Strategy to find out if your web application is being partially or fully censored by an ISP

Question

Strategy to find out if your web application is being partially or fully censored by an ISP

Asked 11 years, 9 months ago

Viewed 2,395 times

22

Question

Like, conceptually speaking,it is possible to detect that a web application has been partially or totally blocked by an internet provider?

Two situations that I believe could allow this would be 1) some additional javascript that, by sampling, returns failures to load or perform specific functions, associated or not with terms and 2) develop a browser extension that uses unknown Ips and informs you when your website stays offline for the user.

Case study

Twitter recently confirmed that uploading photos of people from a government-controlled ISP (Internet Access Provider) of Venezuela is blocking the sending and display of images. Probably only occurs timeout. Other basic operations work.

Another point is that, sysadmins in certain situations manage to block access to requests that have certain terms. For example, sending an unencrypted request trying to post a message with terms on a blacklist could return an error without even the service provider knowing.

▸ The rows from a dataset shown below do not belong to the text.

-- ==== Sys2Proof/Machine/Surfaces.lean ====
section
/-! DEFINITION. Commands on surfaces (R82 to R94) and planes (R106 to R111). -/

namespace Sys2Proof.Machine

open Sys2Proof

/-! Handles (R82, R85, R86, R94). -/

def hdIdx (w : Word) : Nat := bits w 0 12
def hdGen (w : Word) : Nat := bits w 16 16
/-- The SDT watermark (R326). -/
def State.wmSdt (s : State) : Nat := s.gf PG_WMARK R.WM_SDT_LEVEL
/-- Whether a handle names a surface (R94). -/
def State.names (s : State) (w : Word) : Bool := (s.surf (hdIdx w)).gen = hdGen w && (s.surf (hdIdx w)).state != sFREE

/-- The checks on a handle: its reserved bits, the world of the entry, the SDT range of the instance, GEN. -/
def State.handleChecks (s : State) (q : Nat) (w : Word) : List (Bool × Nat) :=
  let i := hdIdx w
  let base := s.ent (q / 4) 4 0 12
  [ (bits w 12 4 != 0 || (qSecure q && s.wmSdt ≤ i), BAD_ARG), (!qSecure q && i < s.wmSdt, SECURE_DENIED),
    (!qSecure q && !(base ≤ i && i < base + s.ent (q / 4) 4 16 13), NO_RIGHT), ((s.surf i).gen != hdGen w, WRONG_STATE) ]

/-- A command on the SDT executes, unless its SRAM is lost (R453). -/
def State.onSdt (q : Nat) (go : State → State) (s : State) : State :=
  if (s.macro 124).bad then s.cmdFail q MEM_ERROR else go s

/-! SET_SURFACE (R87 to R90, R92). -/

/-- The ranges that a descriptor keeps (R89, R90). -/
def surfBad (base fmt wd ht stride : Nat) : Bool :=
  base % 256 != 0 || fmtBytes fmt = 0 || wd = 0 || 8192 < wd || ht = 0 || 8192 < ht || stride % 64 != 0 ||
    stride < wd * fmtBytes fmt || (fmt = 0x10 && wd % 2 = 1)

/-- Footprints of the instance if entry `i` took `n` bytes (R88). -/
def State.memWith (s : State) (inst i n : Nat) : Nat :=
  let e := s.surf i
  s.memUsed inst - (if e.state != sFREE && !e.secure && e.inst == inst then e.bytes else 0) + n

def State.setSurface (q : Nat) (l : ListRun) (w : Word) (s : State) : State :=
  let hd := opw l 1
  let i := hdIdx hd
  let base := op64 l 2
  let fmt := bits (opw l 4) 0 8
  let wd := bits (opw l 5) 0 16
  let ht := bits (opw l 5) 16 16
  let stride := bits (opw l 6) 0 24
  let st := (s.surf i).state
  s.checked q (hdrChecks q l w 7 [] ++ s.handleChecks q hd ++
      [ (bits (opw l 4) 8 24 != 0 || bits (opw l 6) 24 8 != 0 || surfBad base fmt wd ht stride, BAD_ARG),
        (!s.dramOk q base (stride * ht), NO_RIGHT), (st = sLIVE || st = sRETIRING, WRONG_STATE),
        (!qSecure q && s.ent (q / 4) 3 0 24 * 4096 < s.memWith (q / 4) i (stride * ht), NO_RESOURCE) ]) fun s =>
    s.onSdt q fun s =>
      (s.setSurf i fun e => {
        base, format := fmt, state := sALLOCATED, secure := qSecure q, inst := if qSecure q then 0 else q / 4
        width := wd, height := ht, stride, gen := e.gen }).cmdNow q OK 0

def execSetSurface (t : Time) (q : Nat) (s : State) : Host.Outcome State Fault Refusal :=
  nxt t (fun s => s.runCmd q 0x10 fun l w => State.setSurface q l w) s

/-! Retirement (R92, R93). -/

/-- The SURFACE_RETIRED record of a retirement that a command started (R103). -/
def State.retiredRec (q cnd i head frame : Nat) (s : State) : State :=
  s.listRec q cnd 0x0322 head { d6 := s.handleOf i, d7 := frame % 4294967296 }

def State.retireSurface (q : Nat) (l : ListRun) (w : Word) (s : State) : State :=
  let hd := opw l 1
  let i := hdIdx hd
  let st := (s.surf i).state
  s.checked q (hdrChecks q l w 2 [] ++ s.handleChecks q hd ++
      [(st = sFREE || st = sRETIRING || (st = sLIVE && !(s.boundShadow i).isEmpty), WRONG_STATE)]) fun s =>
    s.onSdt q fun s =>
      if st = sALLOCATED then ((s.freeSurf i).retiredRec q l.cnd i 0 0).cmdNow q OK 0
      else
        (s.setSurf i fun e => { e with state := sRETIRING, retCmd := some s.nextCmd }).cmdBegin q false fun c =>
          { c with surf := i, at_ := s.walltime }

def execRetireSurface (t : Time) (q : Nat) (s : State) : Host.Outcome State Fault Refusal :=
  nxt t (fun s => s.runCmd q 0x11 fun l w => State.retireSurface q l w) s

/-- Whether the last read of a surface on head `h` may be the last in time to leave its transmitter (R93, R103): a transmitter holds
what the raster has passed for up to two line times. -/
def State.leftLast (s : State) (e : Sdt) (h : Nat) : Bool :=
  fhas e.lastRead h && e.lastRead.all fun p =>
    decide (fget 0 e.leftAt p.1 ≤ fget 0 e.leftAt h + linesNs (s.headMode h) 2)

/-- SURFACE_RETIRED (R92, R93): a RETIRING entry goes to FREE; `head` is where its last read left last in time. -/
def State.surfaceRetired (i head : Nat) (s : State) : State :=
  let e := s.surf i
  let f := fget 0 e.lastRead head
  if e.state != sRETIRING || !(s.boundActive i).isEmpty || !(s.boundShadow i).isEmpty ||
      e.lastRead.any (fun p => !fhas e.leftAt p.1) || (!e.lastRead.isEmpty && !s.leftLast e head) then s
  else
    let s := s.freeSurf i
    match e.retCmd with
    | some id =>
      let c := fget {} s.cmds id
      (s.retiredRec c.q c.cnd i (if e.lastRead.isEmpty then 0 else head) f).cmdDone id OK (f % 4294967296)
    | none => s

def execSurfaceRetired (t : Time) (idx head : Nat) (s : State) : Host.Outcome State Fault Refusal :=
  nxt t (fun s => s.surfaceRetired idx head) s

/-! SET_PLANE (R106 to R108). -/

/-- A rectangle from two words "X,Y". -/
def rectOf (a b : Word) : Rect := { x0 := bits a 0 16, y0 := bits a 16 16, x1 := bits b 0 16, y1 := bits b 16 16 }

/-- The settings that operand words 1 to 7 of SET_PLANE give, on surface `surf`. -/
def cfgOf (ws : List Word) (surf : Option Nat) : PlaneCfg :=
  let w := nthW ws 0
  { enable := bits w 16 1 = 1, static := bits w 17 1 = 1, alpha := bits w 18 2, keyEn := bits w 20 1 = 1, z := bits w 24 4
    dst := rectOf (nthW ws 1) (nthW ws 2), src := rectOf (nthW ws 3) (nthW ws 4)
    galpha := bits (nthW ws 5) 0 8, csc := bits (nthW ws 5) 8 2, key := (nthW ws 6).toNat, surf }

/-- Whether rectangle sizes break R107, where both are non-empty. -/
def sizeBad (p : Nat) (c : PlaneCfg) : Bool :=
  !c.src.empty && !c.dst.empty &&
    if isVideo p then
      8 * c.dst.width < c.src.width || 8 * c.src.width < c.dst.width || 8 * c.dst.height < c.src.height ||
        8 * c.src.height < c.dst.height
    else c.src.width != c.dst.width || c.src.height != c.dst.height

/-- Settings out of range (R107, R136, R138). -/
def cfgBad (p : Nat) (c : PlaneCfg) : Bool :=
  c.alpha = 3 || c.z = 15 || (isVideo p && c.keyEn) || (isVideo p && !c.src.empty && 4096 < c.src.width) || sizeBad p c

/-- The checks on a plane that SET_PLANE or FLIP names (R106, R120). -/
def State.planeChecks (s : State) (q h p : Nat) : List (Bool × Nat) :=
  [(p == 14, BAD_ARG), (!qSecure q && p = 15, SECURE_DENIED), (!qSecure q && !s.granted (q / 4) h p, NO_RIGHT)] ++
    s.headChecks q h [hLOCKING, hRUN, hRELOCK]

/-- Quota and capacity of a commit that leaves `s'` (R145, R309, R310): over the budget, withdrawn, or raised above RES_MBPS. -/
def State.loadChecks (s : State) (q : Nat) (s' : State) : List (Bool × Nat) :=
  let i := q / 4
  [ (decide (s'.budget < s'.unitLoad true), NO_RESOURCE),
    (!qSecure q && (s.shed i || (decide (s.resMbps i < s'.fetchLoad i) && decide (s.fetchLoad i < s'.fetchLoad i))), NO_RESOURCE) ]

/-- Staged SET_PLANEs of a plane join the commit, or the held flip (R97, R108). -/
def State.joinStaged (key phase : Nat) (s : State) : State :=
  s.cmdsMap (fun c => c.op == 0x20 && c.key == key && c.phase == 3) fun c => { c with phase, at_ := s.walltime }

/-- SET_PLANE with APPLY commits settings on their own: the present surface, or none where ENABLE is 0 (R108, R134). -/
def State.applyPlane (h p : Nat) (c : PlaneCfg) (s : State) : State :=
  let x := s.plane h p
  (s.commitPlane h p { c with surf := if c.enable then x.com.surf else none } false 0).setPlane h p fun y => { y with stg := x.stg }

def State.setPlaneCmd (q : Nat) (l : ListRun) (w : Word) (s : State) : State :=
  let h := bits (opw l 1) 0 3
  let p := bits (opw l 1) 8 4
  let c := cfgOf ((List.range 7).map fun k => opw l (k + 1)) none
  let apply := hFlag w 18
  let reserved := bits (opw l 1) 3 5 != 0 || bits (opw l 1) 12 4 != 0 || bits (opw l 1) 21 3 != 0 || bits (opw l 1) 28 4 != 0 ||
    bits (opw l 6) 10 22 != 0
  s.checked q (hdrChecks q l w 8 [18] ++ [(reserved || cfgBad p c, BAD_ARG)] ++ s.planeChecks q h p ++
      [(!qSecure q && !c.dst.empty && !(s.windows (q / 4) h).any fun r => c.dst.inside r, NO_RIGHT)] ++
      (if apply then s.loadChecks q (s.applyPlane h p c) else [])) fun s =>
    if apply then
      (s.applyPlane h p c).cmdBegin q false fun x => { x with key := 16 * h + p, at_ := s.walltime }
    else
      (s.setPlane h p fun y => { y with stg := some c }).cmdBegin q false fun x => { x with key := 16 * h + p, phase := 3, at_ := s.walltime }

def execSetPlane (t : Time) (q : Nat) (s : State) : Host.Outcome State Fault Refusal :=
  nxt t (fun s => s.runCmd q 0x20 fun l w => State.setPlaneCmd q l w) s

/-! FLIP (R109 to R111). -/

/-- The owner of a list's held flips: its instance, or 256 for the secure world (R111). -/
def flipOwner (q : Nat) : Nat := if qSecure q then 256 else q / 4

/-- FLIP puts its surface, with the staged settings of the plane, into the plane's shadow: committed, or held (R109, R111). -/
def State.flipPlane (q h p i ct : Nat) (hold : Bool) (s : State) : State :=
  let x := s.plane h p
  if hold then
    let cfg := { x.stg.getD x.shadowCfg with surf := some i }
    s.setPlane h p fun y => { y with held := y.held ++ [{ owner := flipOwner q, cfg, ct }], stg := none }
  else s.commitPlane h p { x.stg.getD x.com with surf := some i } true ct

def State.flip (q : Nat) (l : ListRun) (w : Word) (s : State) : State :=
  let h := bits (opw l 1) 0 3
  let p := bits (opw l 1) 8 4
  let hd := opw l 2
  let i := hdIdx hd
  let e := s.surf i
  let hold := hFlag w 19
  let now := s.localTime 3
  let ct := if hFlag w 18 then now else op64 l 3
  if s.earlier q [0x40, 0x41, 0x42] then s
  else s.checked q (hdrChecks q l w 5 [18, 19] ++
      [ (bits (opw l 1) 3 5 != 0 || bits (opw l 1) 12 20 != 0 || (hFlag w 18 && op64 l 3 != 0) || now < ct ||
          (s.names hd && fmtYuv e.format && !isVideo p), BAD_ARG) ] ++
      s.handleChecks q hd ++ s.planeChecks q h p ++ [(e.state = sFREE || e.state = sRETIRING, WRONG_STATE)] ++
      s.loadChecks q (s.flipPlane q h p i ct hold)) fun s =>
    s.onSdt q fun s =>
      let s := s.setSurf i fun e => { e with state := sLIVE, ct, seq := (e.seq + 1) % 4294967296 }
      let phase := if hold then 1 else 0
      ((s.flipPlane q h p i ct hold).joinStaged (16 * h + p) phase).cmdBegin q false fun c =>
        { c with key := 16 * h + p, surf := i, phase, at_ := s.walltime }

/-- FLIP (R109): it does not execute before every earlier UPLOAD, FILL and COPY_RECT of its list has completed (R98). -/
def execFlip (t : Time) (q : Nat) (s : State) : Host.Outcome State Fault Refusal :=
  nxt t (fun s => s.runCmd q 0x21 fun l w => State.flip q l w) s

/-! FLIP_WALL (R111, R253, R254). -/

def State.flipWall (q : Nat) (l : ListRun) (w : Word) (s : State) : State :=
  let h := bits (opw l 1) 0 3
  let g := bits (opw l 1) 8 6
  let held := (List.range 16).any fun p => (s.plane h p).held.any fun f => f.owner == flipOwner q
  if s.earlier q [0x40, 0x41, 0x42] then s
  else s.checked q (hdrChecks q l w 3 [] ++ [(bits (opw l 1) 3 5 != 0 || bits (opw l 1) 14 18 != 0, BAD_ARG)] ++
      s.headChecks q h [hRUN] ++ [(s.wallRefused h g, WRONG_STATE)] ++
      [ (held && decide (s.budget < s.unitLoad true), NO_RESOURCE), (!qSecure q && s.shed (q / 4), NO_RESOURCE) ]) fun s =>
    (s.cmdBegin q false fun c => { c with key := 16 * h, phase := 2, at_ := s.walltime }).wallRelease h g (opw l 2).toNat (flipOwner q)

def execFlipWall (t : Time) (q : Nat) (s : State) : Host.Outcome State Fault Refusal :=
  nxt t (fun s => s.runCmd q 0x22 fun l w => State.flipWall q l w) s

end Sys2Proof.Machine
end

Note: Other case study suggestions are welcome

Using a VPN solves this problem.

– user314

2014/02/28 at 17:12
Po, some regions of Brazil have ISP that are confusing.. you don’t know if they’re blocking or if you’re rolling a man-in-the-Middle operation.. I ran into a problem where they were screwing with the requisitions.. I think it was for incompetence but in doubt, switching to https solved the dilemma!

– Eduardo Xavier

2015/09/11 at 18:19

5 answers

13

From the server’s point of view a censored communication is indistinguishable from a communication that has never been initiated by the client. Similarly, from the customer’s point of view a censored website is indistinguishable from a website that does not exist/is out of order. The solution in both cases is to seek a back channel in which communication is successful, and use that channel to inform about the unavailability of the original communication. In the absence of such a channel, a maximum of infer that certain segment of its users/visitors is having some problem, monitoring for abrupt changes in its access pattern.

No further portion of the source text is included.